[Stored data entries]
○ ○ ○
-- ==== Sys2Proof/Safety.lean ====
section
/-! DEFINITION. The terms in which claims about the machine are stated: what an instruction leaves alone, what a safe map
and a well-kept state are, and which forms the spec gives no meaning to. -/

namespace Sys2Proof.Machine

/-! ## Names of registers -/

/-- The programmer-visible registers but PC and CCR (R30); D is A and B (R32). -/
inductive RegName where
  | a | b | x | y | sp
  deriving DecidableEq, Repr

/-- The value of a register, A and B zero-extended. -/
def State.reg (s : State) : RegName → Word
  | .a => s.a.setWidth 16
  | .b => s.b.setWidth 16
  | .x => s.x
  | .y => s.y
  | .sp => s.sp

/-- The name of an auto-adjusted register. -/
def autoName : AutoReg → RegName
  | .x => .x
  | .y => .y
  | .sp => .sp

/-- The registers an addressing mode updates: the base of an auto increment or decrement (R145), else none. -/
def adjusts : Option AutoReg → List RegName
  | some r => [autoName r]
  | none => []

/-- The destination registers behind an 8-bit register. -/
def reg8Names : Reg8 → List RegName
  | .a => [.a]
  | .b => [.b]

/-- The destination registers behind a 16-bit register (R32). -/
def reg16Names : Reg16 → List RegName
  | .d => [.a, .b]
  | .x => [.x]
  | .y => [.y]
  | .sp => [.sp]

/-- The destination registers behind a register of TFR and EXG; CCR is none of them (R222). -/
def regNames : Reg → List RegName
  | .a => [.a]
  | .b => [.b]
  | .ccr => []
  | .d => [.a, .b]
  | .x => [.x]
  | .y => [.y]
  | .sp => [.sp]

/-- The destination registers behind a counter of a loop primitive (R400). -/
def cntrNames : Cntr → List RegName
  | .a => [.a]
  | .b => [.b]
  | .d => [.a, .b]
  | .x => [.x]
  | .y => [.y]
  | .sp => [.sp]

/-- The value of a counter of a loop primitive as a number (R400). -/
def State.cntrVal (s : State) : Cntr → Nat
  | .a => s.a.toNat
  | .b => s.b.toNat
  | .d => s.d.toNat
  | .x => s.x.toNat
  | .y => s.y.toNat
  | .sp => s.sp.toNat

/-- 2 to the width of a counter (R400). -/
def cntrModulus : Cntr → Nat
  | .a | .b => 256
  | .d | .x | .y | .sp => 65536

/-- The eight bits of CCR after `LoadCCR(v)` (R47): X is its old value and `v[6]`, every other bit is the bit of `v`. -/
def loadedFlags (s : State) (v : Byte) : List (Flag × Bool) :=
  [(.s, v.getLsbD 7), (.x, s.flag .x && v.getLsbD 6), (.h, v.getLsbD 5), (.i, v.getLsbD 4), (.n, v.getLsbD 3),
   (.z, v.getLsbD 2), (.v, v.getLsbD 1), (.c, v.getLsbD 0)]

/-! ## Frames -/

/-- From `s` to `t`: only the registers listed may differ; the flags listed have the values listed; every other bit of CCR is
as it was, but for those in `free`, of which nothing is said; the stopped state, the inputs to come and the parameters are
as they were. -/
structure State.Effect (s t : State) (regs : List RegName) (flags : List (Flag × Bool)) (free : List Flag) : Prop where
  regs : ∀ r, r ∉ regs → t.reg r = s.reg r
  flagsSet : ∀ p ∈ flags, t.flag p.1 = p.2
  flagsKept : ∀ f, f ∉ flags.map Prod.fst → f ∉ free → t.flag f = s.flag f
  stopped : t.stopped = s.stopped
  inputs : t.inputs = s.inputs
  cfg : t.cfg = s.cfg

/-- Every byte of memory reads as before. -/
def State.SameMem (s t : State) : Prop := ∀ a, t.byteAt a = s.byteAt a

/-- Every byte of memory reads as before but the `n` bytes from `lo` upward, modulo 2^16. -/
def State.SameMemBut (s t : State) (lo : Word) (n : Nat) : Prop := ∀ a, n ≤ (a - lo).toNat → t.byteAt a = s.byteAt a

/-- The 16-bit value at an address and the next (R64). -/
def State.wordAt (s : State) (a : Word) : Word := mkWord (s.byteAt a) (s.byteAt (a + 1))

/-- The nine bytes from `p` upward hold the exception frame of `s`, whose `pc` is the return address (R80). -/
structure State.FrameAt (t : State) (p : Word) (s : State) : Prop where
  ccr : t.byteAt p = s.ccr
  b : t.byteAt (p + 1) = s.b
  a : t.byteAt (p + 2) = s.a
  x : t.wordAt (p + 3) = s.x
  y : t.wordAt (p + 5) = s.y
  rtn : t.wordAt (p + 7) = s.pc

/-! ## The memory map -/

/-- A byte of plain memory that admits the access. -/
def State.PlainAt (s : State) (k : Access) (a : Word) : Prop := s.admits k a = true ∧ s.isDevice a = false

/-- The `n` bytes from `a` upward, modulo 2^16, are plain memory that admits the access. -/
def State.PlainFrom (s : State) (k : Access) (a : Word) (n : Nat) : Prop :=
  ∀ j, j < n → s.PlainAt k (a + BitVec.ofNat 16 j)

/-- Every address is plain memory that admits every access. -/
def State.AllPlain (s : State) : Prop := ∀ a k, s.PlainAt k a

/-! ## What it is for an instruction to complete

Each says that `exec i s` answers a next state, and names the registers and flags that may change in it. -/

/-- `i` completes in `s`: no byte of memory changes, PC stays at `npc` (R35), and `post` holds of the next state. -/
def Completes (i : Instr) (s : State) (regs : List RegName) (flags : List (Flag × Bool)) (post : State → Prop) : Prop :=
  ∃ t, exec i s = .next t ∧ s.Effect t regs flags [] ∧ s.SameMem t ∧ t.pc = s.pc ∧ post t

/-- `i` completes in `s`: of memory only the `n` bytes from `lo` upward may change, PC stays at `npc`, and `post` holds. -/
def CompletesStore (i : Instr) (s : State) (regs : List RegName) (flags : List (Flag × Bool)) (lo : Word) (n : Nat)
    (post : State → Prop) : Prop :=
  ∃ t, exec i s = .next t ∧ s.Effect t regs flags [] ∧ s.SameMemBut t lo n ∧ t.pc = s.pc ∧ post t

/-- `i` completes in `s` with PC at `target`: no byte of memory and no flag changes, and `post` holds. -/
def CompletesAt (i : Instr) (s : State) (regs : List RegName) (target : Word) (post : State → Prop) : Prop :=
  ∃ t, exec i s = .next t ∧ s.Effect t regs [] [] ∧ s.SameMem t ∧ t.pc = target ∧ post t

/-- `i` calls the subroutine at `target`: the return address `npc` is the word at the new SP, high byte first, and nothing
else of memory changes (R394, R395, R397). -/
def CompletesCall (i : Instr) (s : State) (regs : List RegName) (target : Word) (post : State → Prop) : Prop :=
  ∃ t, exec i s = .next t ∧ s.Effect t (.sp :: regs) [] [] ∧ s.SameMemBut t (s.sp - 2) 2 ∧ t.pc = target ∧
    t.sp = s.sp - 2 ∧ t.wordAt (s.sp - 2) = s.pc ∧ post t

/-- The shape of a one-operand instruction (R245): `f` its memory form, `onA` and `onB` its accumulator forms, `g` the result
and `fl` the flags from the old C and the operand. The memory form reads and writes one plain byte. -/
def OneOperand (f : Mem → Instr) (onA onB : Instr) (g : Bool → Byte → Byte) (fl : Bool → Byte → List (Flag × Bool)) : Prop :=
  (∀ m s ea s1, Memory.wf s.mem → s.ea m = .ok (ea, s1) → s.PlainAt .read ea → s.PlainAt .write ea →
    CompletesStore (f m) s (adjusts (memAuto m)) (fl (s.flag .c) (s.byteAt ea)) ea 1 fun t =>
      t.byteAt ea = g (s.flag .c) (s.byteAt ea) ∧ ∀ q ∈ adjusts (memAuto m), t.reg q = s1.reg q) ∧
  (∀ s, Completes onA s [.a] (fl (s.flag .c) s.a) fun t => t.a = g (s.flag .c) s.a) ∧
  (∀ s, Completes onB s [.b] (fl (s.flag .c) s.b) fun t => t.b = g (s.flag .c) s.b)

/-! ## Encodings of a family

Each says which bytes decode to which form; an `xb` with its extension bytes is given by the form it stands for. -/

/-- The eight forms of an instruction with an 8-bit operand (R171, R241), `o` the IMM opcode. -/
def EightForms8 (o : Byte) (f : Src8 → Instr) : Prop :=
  ∀ rest : List Byte, (∀ ii, decode (o :: ii :: rest) = .ok (f (.imm ii), rest)) ∧
    (∀ dd, decode ((o + 0x10) :: dd :: rest) = .ok (f (.mem (.dir dd)), rest)) ∧
    (∀ hh ll, decode ((o + 0x30) :: hh :: ll :: rest) = .ok (f (.mem (.ext (hh ++ ll))), rest)) ∧
    (∀ i : Idx, decode ((o + 0x20) :: (i.encode ++ rest)) = .ok (f (.mem (.idx i)), rest))

/-- The seven forms of a store (R178), `o` the DIR opcode. -/
def StoreForms (o : Byte) (f : Mem → Instr) : Prop :=
  ∀ rest : List Byte, (∀ dd, decode (o :: dd :: rest) = .ok (f (.dir dd), rest)) ∧
    (∀ hh ll, decode ((o + 0x20) :: hh :: ll :: rest) = .ok (f (.ext (hh ++ ll)), rest)) ∧
    (∀ i : Idx, decode ((o + 0x10) :: (i.encode ++ rest)) = .ok (f (.idx i), rest))

/-- The forms of a one-operand instruction (R245), `n` the low nibble of its opcodes. -/
def OneOperandForms (n : Byte) (f : Mem → Instr) (onA onB : Instr) : Prop :=
  ∀ rest : List Byte, decode ((0x40 + n) :: rest) = .ok (onA, rest) ∧ decode ((0x50 + n) :: rest) = .ok (onB, rest) ∧
    (∀ hh ll, decode ((0x70 + n) :: hh :: ll :: rest) = .ok (f (.ext (hh ++ ll)), rest)) ∧
    (∀ i : Idx, decode ((0x60 + n) :: (i.encode ++ rest)) = .ok (f (.idx i), rest))

/-! ## A well-kept state -/

/-- The invariant of the machine: memory is in its one canonical form and the queue notes no address twice. -/
structure State.Inv (s : State) : Prop where
  mem : Memory.wf s.mem
  stale : s.stale.Nodup

/-! ## Forms without a meaning -/

/-- The forms that R152 gives no meaning to: the auto-adjusted base is also the register operand (the stack pointer of a
JSR), or a move adjusts one register for both its operands. -/
def autoOverlap : Instr → Bool
  | .cpx op | .ldx op => overlaps (src16Auto op) (some .x)
  | .cpy op | .ldy op => overlaps (src16Auto op) (some .y)
  | .cps op | .lds op => overlaps (src16Auto op) (some .sp)
  | .stx m => overlaps (memAuto m) (some .x)
  | .sty m => overlaps (memAuto m) (some .y)
  | .sts m | .jsr m => overlaps (memAuto m) (some .sp)
  | .leax i => overlaps (idxAuto i) (some .x)
  | .leay i => overlaps (idxAuto i) (some .y)
  | .leas i => overlaps (idxAuto i) (some .sp)
  | .movb src dst => overlaps (src8Auto src) (memAuto dst)
  | .movw src dst => overlaps (src16Auto src) (memAuto dst)
  | _ => false

/-- The forms that R147 gives no meaning to: PC as index base where bytes follow the post-byte and its extension. -/
def pcTrailing : Instr → Bool
  | .bclr m _ | .bset m _ | .brclr m _ _ | .brset m _ _ => memOnPc m
  | .movb src dst => src8OnPc src || memOnPc dst
  | .movw src dst => src16OnPc src || memOnPc dst
  | _ => false

/-- The instructions that may change H (R43): the five 8-bit additions and those that write the whole CCR. -/
def mayChangeH : Instr → Bool
  | .aba | .adca _ | .adcb _ | .adda _ | .addb _ | .pulc | .rti | .tap | .andcc _ | .orcc _ => true
  | .tfr _ r => r == .ccr
  | .exg r1 r2 => r1 == .ccr || r2 == .ccr
  | _ => false

/-! ## Transfers of control -/

/-- The instruction transfers control in `s`: it is a jump, a call, a return or SWI, a branch whose condition holds (R372, R391,
R392) or a loop primitive whose branch is taken (R400). These refill the instruction queue (R78(d)). -/
def State.transfers (s : State) : Instr → Bool
  | .jmp _ | .jsr _ | .bsr _ | .rts | .swi | .rti | .bra _ => true
  | .bcc _ | .bhs _ => !s.flag .c
  | .bcs _ | .blo _ => s.flag .c
  | .bne _ => !s.flag .z
  | .beq _ => s.flag .z
  | .bvc _ => !s.flag .v
  | .bvs _ => s.flag .v
  | .bpl _ => !s.flag .n
  | .bmi _ => s.flag .n
  | .bhi _ => !(s.flag .c || s.flag .z)
  | .bls _ => s.flag .c || s.flag .z
  | .bge _ => !(s.flag .n ^^ s.flag .v)
  | .blt _ => s.flag .n ^^ s.flag .v
  | .bgt _ => !(s.flag .z || (s.flag .n ^^ s.flag .v))
  | .ble _ => s.flag .z || (s.flag .n ^^ s.flag .v)
  | .brclr m mm _ =>
    match s.opnd8 (.mem m) with
    | .ok (v, _) => v &&& mm == 0
    | .error _ => false
  | .brset m mm _ =>
    match s.opnd8 (.mem m) with
    | .ok (v, _) => v &&& mm == mm
    | .error _ => false
  | .dbeq c _ => s.cntrVal c == 1
  | .dbne c _ => s.cntrVal c != 1
  | .ibeq c _ => s.cntrVal c + 1 == cntrModulus c
  | .ibne c _ => s.cntrVal c + 1 != cntrModulus c
  | .tbeq c _ => s.cntrVal c == 0
  | .tbne c _ => s.cntrVal c != 0
  | _ => false

/-! ## Accesses that stop (R63) -/

/-- Of the accesses at the addresses `as`, made in this order, the one at `a` is the first that `MemMap` does not admit. -/
def State.StopsAt (s : State) (k : Access) (as : List Word) (a : Word) : Prop :=
  ∃ before after, as = before ++ a :: after ∧ (∀ b ∈ before, s.admits k b = true) ∧ s.admits k a = false

/-- The addresses of the nine bytes of an exception frame below `sp`, in the order they are written (R80, R421),
of a word the lower address first (log 27). -/
def frameWrites (sp : Word) : List Word :=
  [sp - 2, sp - 1, sp - 4, sp - 3, sp - 6, sp - 5, sp - 8, sp - 7, sp - 9]

/-- The addresses of the nine bytes that RTI reads from `sp` upward, in the order they are read (R422), of a word
the lower address first (log 27). -/
def frameReads (sp : Word) : List Word := [sp, sp + 1, sp + 2, sp + 3, sp + 4, sp + 7, sp + 8, sp + 5, sp + 6]

/-- The instructions with an 8-bit operand (R171, R241). -/
def byteReaders : List (Src8 → Instr) :=
  [.ldaa, .ldab, .adda, .addb, .adca, .adcb, .suba, .subb, .sbca, .sbcb, .cmpa, .cmpb, .anda, .andb, .bita, .bitb,
   .eora, .eorb, .oraa, .orab]

/-- The instructions with a 16-bit operand (R171, R241). -/
def wordReaders : List (Src16 → Instr) := [.ldd, .ldx, .ldy, .lds, .cpd, .cpx, .cpy, .cps, .addd, .subd]

/-- The 16-bit stores (R178). -/
def wordWriters : List (Mem → Instr) := [.std, .stx, .sty, .sts]

/-- The instructions that read and then write one byte of memory (R245), but for BCLR and BSET. -/
def byteModifiers : List (Mem → Instr) := [.neg, .com, .inc, .dec, .lsr, .rol, .ror, .asr, .asl, .lsl]

/-! ## Quiet boundaries -/

/-- Nothing happens at the coming boundary but the next instruction: the CPU is not stopped, no reset and no enabled
request (R445, R450). -/
def State.Quiet (s : State) : Prop :=
  s.stopped = false ∧ s.popInput.1.reset = false ∧ s.chosenIrq s.popInput.1.pending = none

/-- The first `k` of the bytes stand at PC in plain memory that admits their fetch, none of them stale in the queue. -/
def State.CodeUpTo (s : State) (bytes : List Byte) (k : Nat) : Prop :=
  ∀ j, j < k → s.PlainAt .fetch (s.pc + BitVec.ofNat 16 j) ∧ s.pc + BitVec.ofNat 16 j ∉ s.stale ∧
    bytes[j]? = some (s.byteAt (s.pc + BitVec.ofNat 16 j))

/-- The bytes stand at PC in plain memory that admits their fetch, and none of them is stale in the queue (R63, R78, R79). -/
def State.CodeAtPc (s : State) (bytes : List Byte) : Prop :=
  ∀ k, (h : k < bytes.length) → s.PlainAt .fetch (s.pc + BitVec.ofNat 16 k) ∧
    s.pc + BitVec.ofNat 16 k ∉ s.stale ∧ s.byteAt (s.pc + BitVec.ofNat 16 k) = bytes[k]

/-! ## Safe runs -/

/-- `k` steps that meet no fault and no refusal end in `t`. -/
def State.RunsTo (s : State) (k : Nat) (t : State) : Prop :=
  Host.Core.run { State := State, Fault := Fault, Refusal := Refusal, step := step, reset := State.reset } k s = .next t

/-- No run from `s` meets a fault or a refusal within `k` steps. -/
def State.SafeFor (s : State) (k : Nat) : Prop := ∃ t, s.RunsTo k t

end Sys2Proof.Machine
end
○ ○ ○
Will you return exactly the lines above from the one with "def StoreForms (o" down to the one with "(∀ i : Idx, decode ((o + 0x10)", counting both as part of the range?

### EXPECTED ANSWER
def StoreForms (o : Byte) (f : Mem → Instr) : Prop :=
  ∀ rest : List Byte, (∀ dd, decode (o :: dd :: rest) = .ok (f (.dir dd), rest)) ∧
    (∀ hh ll, decode ((o + 0x20) :: hh :: ll :: rest) = .ok (f (.ext (hh ++ ll)), rest)) ∧
    (∀ i : Idx, decode ((o + 0x10) :: (i.encode ++ rest)) = .ok (f (.idx i), rest))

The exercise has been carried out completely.